План, которому я следовал в рисунке, был более обязанным Диего Ривере и искусству советского плаката, чем муралистам Ренессанса. Стены кишели фигурами, все двигались в сторону центра, который занимал весь купол, и который я еще не был в состоянии концептуализировать — я чувствовал, что этот образ естественно возникнет, как побочный продукт моих усилий. Положить наброски на стены заняло три месяца по двенадцать часов в день, и я оценил, что, если все делать должным образом, работа до завершения займет год. Была вероятность, что я до того уйду из Алмазной Отмели, и осознание этого, когда я начал писать, волшебным образом подействовало на мое зрение; движимый мыслью закончить в короткое время, я работал по пятнадцать и семнадцать часов в день. Свисая на лямках с подмосток, скрючиваясь, вынужденный находиться в неестественных позах, я получил понимание тех физических несчастий, которые претерпел Микеланджело, пока писал Сикстинскую капеллу. Каждую ночь после работы я пытался стряхнуть ноющую боль, прогуливаясь по полуподвалам тюрьмы, и именно во время одной из таких прогулок я повстречался я перышками.

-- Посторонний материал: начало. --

-- ==== Sys2Proof/Machine/FloatOps.lean ====
section
/-! DEFINITION. The meanings of group 2: floating point (R122 to R135). -/

namespace Sys2Proof.Machine

/-! ### Tags, formats, values (R59, R125) -/

/-- FMT TAG unless an f register carries one of the tags (R59). -/
def L.tagIn (ts : List (BitVec 4)) (o : Opnd) : L Unit := do
  match o with
  | .f n => do
    L.checkF n.toNat
    L.landed (.f n)
    let t := vget (← L.fibre).regs.tag n.toNat
    if !ts.contains t then L.trap 2 1
  | _ => pure ()

/-- The format and the tag that FP64 or WIDE chooses (R122). -/
def fmtOf (wide : Bool) : Fmt := if wide then fmtF64 else fmtF32
def tagOf (wide : Bool) : BitVec 4 := if wide then 1 else 2

/-- An operand's value after ABS and NEG (R125). -/
def modSign (abs neg : Bool) (v : FV) : FV :=
  let v := if abs then v.abs else v
  if neg then v.negate else v

/-- A's and B's bits as values. -/
def fA (o : FOpt) (x : DWord) : FV := modSign o.absA o.negA ((fmtOf o.fp64).value x.toNat)
def fB (o : FOpt) (x : DWord) : FV := modSign o.absB o.negB ((fmtOf o.fp64).value x.toNat)
def fMode (o : FOpt) : Rm := Rm.ofBits o.rm

/-- Raises a rounded result's flags and gives its bits. -/
def L.settle (r : Rnd) : L DWord := do
  L.raise r.fl
  return BitVec.ofNat 64 r.code

/-- Windows, then tags, of a floating word's operands (R59); which of the two comes first is open (DESIGN CHOICE, log 97). -/
def L.checkF3 (wide : Bool) (srcs dst : List Opnd) : L Unit := do
  L.checkRegs (srcs ++ dst)
  srcs.forM (L.tagIn [tagOf wide])

/-- A word of two f sources. -/
def L.float2 (o : FOpt) (f : Rm → FV → FV → Rnd) (d a b : Opnd) : L Unit := do
  L.checkF3 o.fp64 [a, b] [d]
  let x ← L.rdD a
  let y ← L.rdD b
  let v ← L.settle (f (fMode o) (fA o x.1) (fB o y.1))
  L.wrD d v (tagOf o.fp64)

/-- A word of one f source. -/
def L.float1 (o : FOpt) (f : Rm → FV → Rnd) (d a : Opnd) : L Unit := do
  L.checkF3 o.fp64 [a] [d]
  let x ← L.rdD a
  let v ← L.settle (f (fMode o) (fA o x.1))
  L.wrD d v (tagOf o.fp64)

/-- What a long-latency floating word captures. -/
def L.capF (wide : Bool) (d a b : Opnd) : L Cap := do
  L.checkF3 wide [a, b] [d]
  let x ← L.rdD a
  let y ← L.rdD b
  return { Cap.zero with av := x.1.setWidth 128, bv := y.1.setWidth 128 }

/-- What it computes from its captured sources. -/
def perfF (o : FOpt) (f : Rm → FV → FV → Rnd) (c : Cap) : L (QWord × BitVec 4) := do
  let v ← L.settle (f (fMode o) (fA o (c.av.setWidth 64)) (fB o (c.bv.setWidth 64)))
  return (v.setWidth 128, tagOf o.fp64)

/-- One rounding from the exact result. -/
def fRnd (o : FOpt) (rm : Rm) (x : Ex) : Rnd := exactRnd (fmtOf o.fp64) rm x

/-! ### Arithmetic (R126, R127) -/

def execFadd (h : Hdr) (d a b : Opnd) (o : FOpt) (s : State) : Out :=
  laneWord (.fadd h d a b o) h .each (L.float2 o (fun rm x y => fRnd o rm (addX rm x y)) d a b) s
def execFsub (h : Hdr) (d a b : Opnd) (o : FOpt) (s : State) : Out :=
  laneWord (.fsub h d a b o) h .each (L.float2 o (fun rm x y => fRnd o rm (addX rm x y.negate)) d a b) s
def execFmul (h : Hdr) (d a b : Opnd) (o : FOpt) (s : State) : Out :=
  laneWord (.fmul h d a b o) h .each (L.float2 o (fun rm x y => fRnd o rm (mulX x y)) d a b) s

/-- FFMA: D is a source too; one rounding. -/
def execFfma (h : Hdr) (d a b : Opnd) (o : FOpt) (s : State) : Out :=
  laneWord (.ffma h d a b o) h .each (do
    L.checkF3 o.fp64 [a, b, d] [d]
    let x ← L.rdD a
    let y ← L.rdD b
    let z ← L.rdD d
    let v ← L.settle (fRnd o (fMode o) (fmaX (fMode o) (fA o x.1) (fB o y.1) ((fmtOf o.fp64).value z.1.toNat)))
    L.wrD d v (tagOf o.fp64)) s

/-- minimumNumber and maximumNumber (R127). -/
def minNum (x y : FV) : FV := if x.isNan then y else if y.isNan then x else if y.below x then y else x
def maxNum (x y : FV) : FV := if x.isNan then y else if y.isNan then x else if x.below y then y else x

def execFmin (h : Hdr) (d a b : Opnd) (o : FOpt) (s : State) : Out :=
  laneWord (.fmin h d a b o) h .each (L.float2 o (fun rm x y => fRnd o rm (.plain (minNum x y))) d a b) s
def execFmax (h : Hdr) (d a b : Opnd) (o : FOpt) (s : State) : Out :=
  laneWord (.fmax h d a b o) h .each (L.float2 o (fun rm x y => fRnd o rm (.plain (maxNum x y))) d a b) s

def execFdiv (h : Hdr) (d a b : Opnd) (o : FOpt) (s : State) : Out :=
  longWord (.fdiv h d a b o) h .each (L.capF o.fp64 d a b) (perfF o (fun rm x y => fRnd o rm (divX x y))) s

/-- A long-latency word of one f source. -/
def float1Long (i : Instr) (h : Hdr) (o : FOpt) (f : Rm → FV → Rnd) (d a : Opnd) (s : State) : Out :=
  longWord i h .each (L.capF o.fp64 d a a) (perfF o (fun rm x _ => f rm x)) s

def execFsqrt (h : Hdr) (d a : Opnd) (o : FOpt) (s : State) : Out :=
  float1Long (.fsqrt h d a o) h o (fun rm x => fRnd o rm (sqrtX x)) d a s
def execFrcp (h : Hdr) (d a : Opnd) (o : FOpt) (s : State) : Out :=
  float1Long (.frcp h d a o) h o (fun rm x => fRnd o rm (divX (.fin false 1 0) x)) d a s
def execFrsq (h : Hdr) (d a : Opnd) (o : FOpt) (s : State) : Out :=
  float1Long (.frsq h d a o) h o (fun rm x => fRnd o rm (rsqrtX x)) d a s
def execFex2 (h : Hdr) (d a : Opnd) (o : FOpt) (s : State) : Out :=
  float1Long (.fex2 h d a o) h o (ex2R (fmtOf o.fp64)) d a s
def execFlg2 (h : Hdr) (d a : Opnd) (o : FOpt) (s : State) : Out :=
  float1Long (.flg2 h d a o) h o (lg2R (fmtOf o.fp64)) d a s
def execFsin (h : Hdr) (d a : Opnd) (o : FOpt) (s : State) : Out :=
  float1Long (.fsin h d a o) h o (trigR false (fmtOf o.fp64)) d a s
def execFcos (h : Hdr) (d a : Opnd) (o : FOpt) (s : State) : Out :=
  float1Long (.fcos h d a o) h o (trigR true (fmtOf o.fp64)) d a s

/-- FRND: no flag at all (R126). -/
def execFrnd (h : Hdr) (d a : Opnd) (o : FOpt) (s : State) : Out :=
  laneWord (.frnd h d a o) h .each (L.float1 o (fun rm x => ⟨(fRnd o rm (.plain (rndX rm x))).code, 0⟩) d a) s

/-- FSCL (R126). -/
def execFscl (h : Hdr) (d a b : Opnd) (o : FOpt) (s : State) : Out :=
  laneWord (.fscl h d a b o) h .each (do
    L.checkReg b
    L.checkF3 o.fp64 [a] [d]
    let x ← L.rdD a
    let n ← L.rdW b
    let v ← L.settle (fRnd o (fMode o) (.plain (sclX (fA o x.1) n.toInt)))
    L.wrD d v (tagOf o.fp64)) s

/-! ### Comparison, classification, selection (R128 to R130) -/

/-- A relation of two numbers, zeros equal; none when either is a NaN (R72). -/
def fRel (rel : Nat) (x y : FV) : Option Bool :=
  if x.isNan || y.isNan then none
  else some (match rel with
    | 0 => x.eq y
    | 1 => !x.eq y
    | 2 => x.lt y
    | 3 => x.le y
    | 4 => y.lt x
    | _ => y.le x)

def execFcmp (h : Hdr) (d a b : Opnd) (t : TOpt) (s : State) : Out :=
  laneWord (.fcmp h d a b t) h .each (do
    L.checkF3 t.wide [a, b] [d]
    let x ← L.rdD a
    let y ← L.rdD b
    let f := fmtOf t.wide
    L.wrPairBits d t.pb (fRel t.rel.toNat (f.value x.1.toNat) (f.value y.1.toNat))) s

/-- The class mask of R129. -/
def classOf (f : Fmt) (abs neg : Bool) (x : Nat) : Nat :=
  match modSign abs neg (f.value x) with
  | .nan => if x / 2 ^ (f.fb - 1) % 2 = 1 then 2 ^ 9 else 2 ^ 8
  | .inf s => if s then 1 else 2 ^ 7
  | .fin s m _ =>
    if m = 0 then (if s then 2 ^ 3 else 2 ^ 4)
    else if m < 2 ^ f.fb then (if s then 2 ^ 2 else 2 ^ 5)
    else if s then 2 else 2 ^ 6

def execFcls (h : Hdr) (d a : Opnd) (o : FOpt) (s : State) : Out :=
  laneWord (.fcls h d a o) h (modeOf [] d) (do
    L.checkF3 o.fp64 [a] [d]
    let x ← L.rdD a
    L.wrW d (BitVec.ofNat 32 (classOf (fmtOf o.fp64) o.absA o.negA x.1.toNat))) s

/-- FSEL: no tag is checked; both sources are read (R130). -/
def execFsel (h : Hdr) (d a b : Opnd) (cr : BitVec 6) (cb : BitVec 5) (s : State) : Out :=
  laneWord (.fsel h d a b cr cb) h .each (do
    L.checkG cr.toNat
    L.checkRegs [a, b, d]
    let c ← L.rdG cr.toNat
    let x ← L.rdD a
    let y ← L.rdD b
    let v := if bitOf c cb.toNat then x else y
    L.wrD d v.1 v.2) s

/-! ### Moves (R131) -/

/-- FMOV: a value into a channel leaves its tag behind. -/
def execFmov (h : Hdr) (d a : Opnd) (s : State) : Out :=
  laneWord (.fmov h d a) h (modeOf [a] d) (do
    L.check 2 [a] [d]
    let x ← L.rdD a
    L.wrD d x.1 x.2) s

def execFtag (h : Hdr) (d a : Opnd) (tag : BitVec 4) (s : State) : Out :=
  laneWord (.ftag h d a tag) h (modeOf [a] d) (do
    L.check 2 [a] [d]
    let x ← L.rdD a
    L.wrD d x.1 tag) s

/-- FRAW: two words into an f register, or an f register into a g pair. -/
def execFraw (h : Hdr) (d a b : Opnd) (s : State) : Out :=
  laneWord (.fraw h d a b) h .each (do
    match d with
    | .f _ => do
      L.checkRegs [a, b, d]
      let x ← L.rdW a
      let y ← L.rdW b
      L.wrD d (y ++ x) 13
    | _ => do
      L.checkRegs [a, d]
      let x ← L.rdD a
      L.wrPair d x.1.toNat) s

/-! ### Conversions (R132 to R134) -/

/-- The elements that FCVT writes: old elements of D with those converted put in, lowest first, and the flags. -/
def convertRun (rm : Rm) (sat : Bool) (w : Nat) (f : Option Fmt) (src : Nat → FV) (at0 : Nat) : Nat → Nat → Rnd
  | 0, old => ⟨old, 0⟩
  | n + 1, old =>
    let x := convertElem w f rm sat (src n)
    let r := convertRun rm sat w f src at0 n old
    ⟨setBits r.code (w * (at0 + n)) w x.code, r.fl ||| x.fl⟩

/-- D's bits when it carries the target tag, else zero; a packing FCVT fills into them. -/
def L.rdTagged (d : Opnd) (t : BitVec 4) : L Nat := do
  match d with
  | .f n =>
    L.landed (.f n)
    let r := (← L.fibre).regs
    return if vget r.tag n.toNat = t then (vget r.f n.toNat).toNat else 0
  | _ => return 0

/-- FCVT (R133). -/
def execFcvt (h : Hdr) (d a b : Opnd) (v : VOpt) (s : State) : Out :=
  laneWord (.fcvt h d a b v) h .each (do
    L.checkRegs [a, b, d]
    L.tagIn [1, 2, 5, 6, 7, 8, 9, 10, 11] a
    let x ← L.rdD a
    let sel := (← L.rdW b).toNat
    let old ← L.rdTagged d v.ttag
    let (ns, ws, fs) := (tagElems x.2).getD (1, 64, none)
    let (nt, wt, ft) := (tagElems v.ttag).getD (1, 64, none)
    let rm := Rm.ofBits v.rm
    if nt ≤ ns then
      if ns < (sel + 1) * nt then L.trap 2 2
      let r := convertRun rm v.sat wt ft (fun k => elemValue x.1.toNat ws fs (sel * nt + k)) 0 nt 0
      L.wrD d (← L.settle r) v.ttag
    else
      if nt < (sel + 1) * ns then L.trap 2 2
      let r := convertRun rm v.sat wt ft (fun k => elemValue x.1.toNat ws fs k) (sel * ns) ns old
      L.wrD d (← L.settle r) v.ttag) s

/-- FTOI (R134). -/
def execFtoi (h : Hdr) (d a : Opnd) (v : VOpt) (s : State) : Out :=
  laneWord (.ftoi h d a v) h (modeOf [] d) (do
    L.checkRegs [a, d]
    L.tagIn [1, 2] a
    let x ← L.rdD a
    let (lo, hi) : Int × Int := if v.uns then (0, 2 ^ 32 - 1) else (-(2 ^ 31), 2 ^ 31 - 1)
    let (n, fl) := toIntX (Rm.ofBits v.rm) lo hi ((fmtOf (x.2 == 1)).value x.1.toNat)
    L.raise fl
    L.wrW d (BitVec.ofInt 32 n)) s

/-- ITOF (R134). -/
def execItof (h : Hdr) (d a : Opnd) (v : VOpt) (s : State) : Out :=
  laneWord (.itof h d a v) h .each (do
    L.checkRegs [a, d]
    let x ← L.rdW a
    let n : Int := if v.uns then x.toNat else x.toInt
    let r ← L.settle (exactRnd (fmtOf (v.ttag == 1)) (Rm.ofBits v.rm) (.plain (FV.ofInt n)))
    L.wrD d r v.ttag) s

/-! ### Packed dot product (R135) -/

def execFdot (h : Hdr) (d a b : Opnd) (s : State) : Out :=
  laneWord (.fdot h d a b) h .each (do
    L.checkRegs [a, b, d]
    L.tagIn [5, 6, 7, 8, 9, 10] a
    L.tagIn [5, 6, 7, 8, 9, 10] b
    L.tagIn [2] d
    let x ← L.rdD a
    let y ← L.rdD b
    if x.2 ≠ y.2 then L.trap 2 1
    let z ← L.rdD d
    let g := groupSum ((elemsOf x.1.toNat x.2).zip (elemsOf y.1.toNat y.2)) (some 0)
    L.wrD d (← L.settle (accumulate (z.1.toNat % 2 ^ 32) g)) 2) s

end Sys2Proof.Machine
end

В тюрьме секс является всепоглощающей мыслью, темой бесконечно обсуждаемой, и с моих самых ранних дней в Алмазной Отмели перышки рекомендовались как приятная альтернатива самоудовлетворению. Новое крыло, как говорилось, будет населено как мужчинами, так и женщинами, поэтому закончится единственное неестественное ограничение тюремной жизни, и многие считали, что перышки в конечном счете станут этими женщинами, развившись как и все мы — в свою идеальную форму. Даже сейчас, говорил Кози, перышки превосходят секс, доступный в других тюрьмах. «Это совсем не то, что трахать парня», сказал он. «Это чувствуется, ну знаешь, полный окей.»
«Это похоже, как трахаешь женщину?», спросил я.
Он поколебался и сказал: «Что-то вроде.»
«Что-то вроде, это не для меня.»
«Единственная причина, по которой они отличаются, это оттого что про них думаешь, что они не женщины.»
«Ну да, хорошо. Но я — мимо. Не хочу думать, что меня обманывают.»
Кози продолжал убеждать меня попробовать с перышками, потому что — мне казалось — он чувствовал, что если я поддамся искушению, то стану соучастником в извращении, и это каким-то образом смягчит вину, присоединенную к его сексуальному нападению на меня. То, что он ощущал вину по поводу того, что произошло между нами, не подлежало сомнению. Наши взаимоотношения развивались и он начал в открытую говорить об этом событии и все хотел вовлечь меня в диалог, касающийся этого. Терапия, предположил я. Часть его процесса самоизучения. В то время я отверг его предложения посетить перышек экспромтом, но они все же как-то подействовали на меня, ибо оглядываясь назад я вижу, что моя первоначальная встреча с ними, хотя она и казалась случайной, была, похоже, случаем, который я сам подстроил. Я находился, как вы понимаете, в состоянии повышенной сексуальности. Погруженный в свою работу, по существу влюбленный в нее, во время трудов я был возбужден не каким-нибудь отдельным стимулом — здесь не было ни зрительных, ни тактильных раздражителей — но самим усилием концентрации, которое само по себе есть форма страсти, поддерживаемой на пике интенсивности по нескольку часов кряду. И когда в ту ночь я забрел в секцию тюрьмы, занимаемую перышками, я был, хотя и уставшим, но ментально и сексуально возбужденным. Я искушал сам себя, проверяя свои пределы, свои стандарты, надеясь, что они мне откажут.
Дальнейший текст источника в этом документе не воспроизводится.